Problem description: Find the line that contains "(∀ (t d s : Octet)". Then set down that line and all the lines after it, to the end of the records, exactly and with nothing added.

[Opening Given records section]

-- ==== Sys2Proof/Certificates/Slice0/Obligations.lean ====
section
/-! DEFINITION. The statements for the provers. Each docstring names the rule of spec/ it formalises. In all of them the
state is any state; a premise on lengths (BufferBounds, or one length at most 501) rules out only states in which a
buffer would be read past index 500, which no run reaches (it is part of the invariant of the last statements). -/

open Sys2Proof Sys2Proof.Machine

namespace Sys2Proof.Statements

/-- The frame-abort comparator does not hold: `silence <= T_FRAME_ABORT` (41_receive_fsm.md R100). -/
def InTime (s : State) : Prop := s.silence ≤ s.cfg.tFrameAbort

/-- `STATUS` after a post in state `s`: RX_OVERRUN is set over a result not yet consumed (41_receive_fsm.md R115). -/
def statusPosted (s : State) : BitVec 2 := if s.rvf = true ∨ s.rif = true then s.status ||| 1#2 else s.status

/-- TKFSM in Idle with a valid frame posted, the line not silent and nothing invalid pending
(42_token_fsm.md R132 to R134): the frame is taken. -/
def IdleTakes (s : State) : Prop :=
  s.tkState = .idle ∧ s.silence < s.cfg.tNoToken ∧ s.rif = false ∧ s.rvf = true

/-- TKFSM in WaitForReply with a valid frame posted, no timeout and nothing invalid pending
(42_token_fsm.md R145 to R149): the frame is taken. -/
def WaitTakes (s : State) : Prop :=
  s.tkState = .waitForReply ∧ s.silence < s.cfg.tReplyTimeout ∧ s.rif = false ∧ s.rvf = true

/-- TKFSM in PollForMaster with a valid frame posted (42_token_fsm.md R165, R166): the frame is taken. -/
def PollTakes (s : State) : Prop := s.tkState = .pollForMaster ∧ s.rvf = true

/-- The events after a Send (42_token_fsm.md R128). -/
def sent (s : State) (t d : Octet) (data : List Octet) : List Event :=
  s.events ++ [.send t d s.cfg.ts data (encodeFrame t d s.cfg.ts data)]

/-- The events after an Indicate of the latched frame, its type octet being `t` (42_token_fsm.md R130). -/
def indicated (s : State) (t : Octet) : List Event :=
  s.events ++ [.indicate t s.frDest s.frSrc (s.rxBuf.octets s.frLen.toNat)]

/-- `next(x)` (42_token_fsm.md R129), written out. -/
def nextOf (s : State) (x : Octet) : Octet := BitVec.ofNat 8 ((x.toNat + 1) % (s.cfg.nMaxMaster.toNat + 1))

/-- A stream with no 0x55 immediately followed by 0xFF (41_receive_fsm.md R117). -/
def NoPreamble (os : List Octet) : Prop := ∀ pre post : List Octet, os ≠ pre ++ [0x55, 0xFF] ++ post

/-- The thirteen frame types as instructions, by their octet (30_encoding.md R66 to R68). -/
def frameInstr (t : Octet) : Instr := decodeFrameType t

/-- Node `i` of `b`, in state `s`, does something of outcome `o`: the bus `b'` after it has the same number of nodes, node
`i` as `o` leaves it, and every other node in the state it reaches on hearing the octets sent, whole and in order. -/
def Delivers (i : Nat) (s : State) (o : Host.Outcome State Fault Refusal) (b b' : Bus) : Prop :=
  b'.length = b.length ∧
  ∃ s', o = .next s' ∧ b'[i]? = some s' ∧
    ∀ j u, j ≠ i → b[j]? = some u → ∃ u', feedOctets (sentOctets s s') u = .next u' ∧ b'[j]? = some u'

end Sys2Proof.Statements

open Sys2Proof.Statements

/-! ## Encodings -/

/-- Words written out from 30_encoding.md R73 and frame-type octets from R66 decode to what they stand for. -/
def Obligations.SpecWordsDecode : Prop :=
  decode (.command (.plain 0x0000)) = .ok .rxNone ∧
  decode (.command (.plain 0x10AB)) = .ok (.rxByte 0xAB) ∧
  decode (.command (.plain 0x2000)) = .ok .rxError ∧
  decode (.command (.plain 0x3000)) = .ok .tick ∧
  decode (.command (.plain 0x4000)) = .ok .masterStep ∧
  decode (.command ⟨0x5000, ⟨3, 4, 1, [0x41]⟩⟩) = .ok (.txQueue ⟨3, 4, 1, [0x41]⟩) ∧
  decode (.command ⟨0x6000, ⟨6, 0, 1, [0xAA]⟩⟩) = .ok (.reply ⟨6, 0, 1, [0xAA]⟩) ∧
  decode (.command (.plain 0x7123)) = .ok (.reservedOp7 0x123) ∧
  decode (.command (.plain 0xF123)) = .ok (.reservedOp8F 0x7123) ∧
  decode (.command (.plain 0x3001)) = .ok (.malformed 0x3001) ∧
  decode (.frameType 0x00) = .ok .ftToken ∧
  decode (.frameType 0x05) = .ok .ftDer ∧
  decode (.frameType 0x7F) = .ok (.ftReserved40 0x3F) ∧
  decode (.frameType 0x80) = .ok (.ftProprietary 0)

/-- Decoding the encoding of a well-formed instruction gives it back. -/
def Obligations.DecodeInvertsEncode : Prop :=
  ∀ i : Instr, i.wf = true → decode (encode i) = .ok i

/-- 44_host_ops.md R197: the decode of a command word. -/
def Obligations.WordDecodesByItsFields : Prop :=
  ∀ (w : Word16) (d : Descriptor), d.wf = true →
    let op := w.toNat / 4096
    let rsv := w.toNat / 256 % 16
    let imm8 := w.toNat % 256
    (6 < op ∨ rsv ≠ 0 ∨ (op ≠ 1 ∧ imm8 ≠ 0) →
      ∃ i, decode (.command ⟨w, d⟩) = .ok i ∧ ∀ s, exec i s = .next { s with status := s.status ||| 2#2 }) ∧
    (¬(6 < op ∨ rsv ≠ 0 ∨ (op ≠ 1 ∧ imm8 ≠ 0)) →
      decode (.command ⟨w, d⟩) = .ok
        (if op = 0 then .rxNone
         else if op = 1 then .rxByte (BitVec.ofNat 8 imm8)
         else if op = 2 then .rxError
         else if op = 3 then .tick
         else if op = 4 then .masterStep
         else if op = 5 then .txQueue d
         else .reply d))

/-- Every frame-type octet decodes to its row and is that row's encoding (30_encoding.md R66 to R68). -/
def Obligations.FrameTypesDecode : Prop :=
  ∀ t : Octet,
    encode (frameInstr t) = .frameType t ∧
    (t = 0 → frameInstr t = .ftToken) ∧ (t = 1 → frameInstr t = .ftPfm) ∧ (t = 2 → frameInstr t = .ftRpfm) ∧
    (t = 3 → frameInstr t = .ftTreq) ∧ (t = 4 → frameInstr t = .ftTrsp) ∧ (t = 5 → frameInstr t = .ftDer) ∧
    (t = 6 → frameInstr t = .ftDner) ∧ (t = 7 → frameInstr t = .ftRp) ∧
    (8 ≤ t.toNat ∧ t.toNat < 16 → ∃ k, frameInstr t = .ftReserved08 k) ∧
    (16 ≤ t.toNat ∧ t.toNat < 32 → ∃ k, frameInstr t = .ftReserved10 k) ∧
    (32 ≤ t.toNat ∧ t.toNat < 64 → ∃ k, frameInstr t = .ftReserved20 k) ∧
    (64 ≤ t.toNat ∧ t.toNat < 128 → ∃ k, frameInstr t = .ftReserved40 k) ∧
    (128 ≤ t.toNat → ∃ k, frameInstr t = .ftProprietary k)

/-! ## Checksums and the encoder -/

/-- 40_frame_codec.md R83. -/
def Obligations.HeaderUpdateSerialForm : Prop :=
  ∀ b acc : Octet, hUpdate b acc = hUpdateSerial b acc

/-- 40_frame_codec.md R87, with its check value. -/
def Obligations.DataUpdateSerialForm : Prop :=
  (∀ (b : Octet) (acc : Word16), dUpdate b acc = dUpdateSerial b acc) ∧
  dataCrc [0x31, 0x32, 0x33, 0x34, 0x35, 0x36, 0x37, 0x38, 0x39] = 0x906E

/-- 40_frame_codec.md R85: the transmitted header CRC, and that it is the one octet that checks good. -/
def Obligations.HeaderCrcIsTheGoodOctet : Prop :=
  (∀ t d s lh ll hc : Octet,
    headerCrcOctet t d s lh ll = ~~~(hUpdate ll (hUpdate lh (hUpdate s (hUpdate d (hUpdate t 0xFF))))) ∧
    (hUpdate hc (hUpdate ll (hUpdate lh (hUpdate s (hUpdate d (hUpdate t 0xFF))))) = 0x55 ↔
      hc = headerCrcOctet t d s lh ll)) ∧
  headerCrcOctet 0x00 0x02 0x01 0x00 0x00 = 0x73

/-- 40_frame_codec.md R89 and, for the end of a frame, R91: the transmitted data CRC, its octet order, and that payload and
CRC check good. That a frame of more than 501 data octets, which R91's operands exclude, ends so too is the model's choice
(log entry 18). -/
def Obligations.DataCrcChecksGood : Prop :=
  (∀ data : List Octet,
    dataCrc data = ~~~(dFold 0xFFFF data) ∧
    dFold 0xFFFF (data ++ [(dataCrc data).extractLsb' 0 8, (dataCrc data).extractLsb' 8 8]) = 0xF0B8 ∧
    ∀ t d s : Octet, data ≠ [] →
      ∃ pre, encodeFrame t d s data =
        pre ++ data ++ [(dataCrc data).extractLsb' 0 8, (dataCrc data).extractLsb' 8 8]) ∧
  dataCrc [0x01, 0x02, 0x03] = 0x9D3B

/-- 40_frame_codec.md R94: changing one octet that a checksum covers, or one of the checksum's own, spoils the
residue. -/
def Obligations.SingleOctetChangeDetected : Prop :=
  (∀ (header : List Octet) (i : Nat) (v : Octet), header.length = 6 → ∀ h : i < header.length, v ≠ header[i] →
    hFold 0xFF header = 0x55 → hFold 0xFF (header.set i v) ≠ 0x55) ∧
  (∀ (body : List Octet) (i : Nat) (v : Octet) (h : i < body.length), v ≠ body[i] →
    dFold 0xFFFF body = 0xF0B8 → dFold 0xFFFF (body.set i v) ≠ 0xF0B8)

/-- 40_frame_codec.md R91: the octets of a frame. -/
def Obligations.EncodedFrameShape : Prop :=
  (∀ (t d s : Octet) (data : List Octet), data.length ≤ 501 →
    let lh := BitVec.ofNat 8 (data.length / 256)
    let ll := BitVec.ofNat 8 (data.length % 256)
    let hc := ~~~(hUpdate ll (hUpdate lh (hUpdate s (hUpdate d (hUpdate t 0xFF)))))
    let c := ~~~(dFold 0xFFFF data)
    (data = [] → encodeFrame t d s data = [0x55, 0xFF, t, d, s, lh, ll, hc]) ∧
    (data ≠ [] → encodeFrame t d s data =
      [0x55, 0xFF, t, d, s, lh, ll, hc] ++ data ++ [c.extractLsb' 0 8, c.extractLsb' 8 8]) ∧
    (data.length = 501 → (encodeFrame t d s data).length = 511)) ∧
  encodeFrame 5 5 4 [0x01, 0x02, 0x03] =
    [0x55, 0xFF, 0x05, 0x05, 0x04, 0x00, 0x03, 0xAE, 0x01, 0x02, 0x03, 0x3B, 0x9D]

/-! ## The receiver -/

/-- 41_receive_fsm.md R101, R102: an octet or an error in Idle. -/
def Obligations.IdleOctetOrError : Prop :=
  ∀ s : State, s.rxState = .idle →
    exec (.rxByte 0x55) s =
      .next { s with silence := 0, eventCount := satInc8 s.eventCount, rxState := .preamble } ∧
    (∀ v : Octet, v ≠ 0x55 →
      exec (.rxByte v) s = .next { s with silence := 0, eventCount := satInc8 s.eventCount }) ∧
    exec .rxError s = .next { s with silence := 0, eventCount := satInc8 s.eventCount }

/-- 41_receive_fsm.md R103 to R106: an octet or an error in Preamble, in time. -/
def Obligations.PreambleOctetOrError : Prop :=
  ∀ s : State, s.rxState = .preamble → InTime s →
    exec (.rxByte 0xFF) s =
      .next { s with
        silence := 0, eventCount := satInc8 s.eventCount, rxHcrc := 0xFF, rxIndex := 0, rxState := .header } ∧
    exec (.rxByte 0x55) s = .next { s with silence := 0, eventCount := satInc8 s.eventCount } ∧
    (∀ v : Octet, v ≠ 0x55 → v ≠ 0xFF →
      exec (.rxByte v) s =
        .next { s with silence := 0, eventCount := satInc8 s.eventCount, rxState := .idle }) ∧
    exec .rxError s = .next { s with silence := 0, eventCount := satInc8 s.eventCount, rxState := .idle }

[Closing Given records section]

Response below:
  (∀ (t d s : Octet) (data : List Octet), data.length ≤ 501 →
    let lh := BitVec.ofNat 8 (data.length / 256)
    let ll := BitVec.ofNat 8 (data.length % 256)
    let hc := ~~~(hUpdate ll (hUpdate lh (hUpdate s (hUpdate d (hUpdate t 0xFF)))))
    let c := ~~~(dFold 0xFFFF data)
    (data = [] → encodeFrame t d s data = [0x55, 0xFF, t, d, s, lh, ll, hc]) ∧
    (data ≠ [] → encodeFrame t d s data =
      [0x55, 0xFF, t, d, s, lh, ll, hc] ++ data ++ [c.extractLsb' 0 8, c.extractLsb' 8 8]) ∧
    (data.length = 501 → (encodeFrame t d s data).length = 511)) ∧
  encodeFrame 5 5 4 [0x01, 0x02, 0x03] =
    [0x55, 0xFF, 0x05, 0x05, 0x04, 0x00, 0x03, 0xAE, 0x01, 0x02, 0x03, 0x3B, 0x9D]

/-! ## The receiver -/

/-- 41_receive_fsm.md R101, R102: an octet or an error in Idle. -/
def Obligations.IdleOctetOrError : Prop :=
  ∀ s : State, s.rxState = .idle →
    exec (.rxByte 0x55) s =
      .next { s with silence := 0, eventCount := satInc8 s.eventCount, rxState := .preamble } ∧
    (∀ v : Octet, v ≠ 0x55 →
      exec (.rxByte v) s = .next { s with silence := 0, eventCount := satInc8 s.eventCount }) ∧
    exec .rxError s = .next { s with silence := 0, eventCount := satInc8 s.eventCount }

/-- 41_receive_fsm.md R103 to R106: an octet or an error in Preamble, in time. -/
def Obligations.PreambleOctetOrError : Prop :=
  ∀ s : State, s.rxState = .preamble → InTime s →
    exec (.rxByte 0xFF) s =
      .next { s with
        silence := 0, eventCount := satInc8 s.eventCount, rxHcrc := 0xFF, rxIndex := 0, rxState := .header } ∧
    exec (.rxByte 0x55) s = .next { s with silence := 0, eventCount := satInc8 s.eventCount } ∧
    (∀ v : Octet, v ≠ 0x55 → v ≠ 0xFF →
      exec (.rxByte v) s =
        .next { s with silence := 0, eventCount := satInc8 s.eventCount, rxState := .idle }) ∧
    exec .rxError s = .next { s with silence := 0, eventCount := satInc8 s.eventCount, rxState := .idle }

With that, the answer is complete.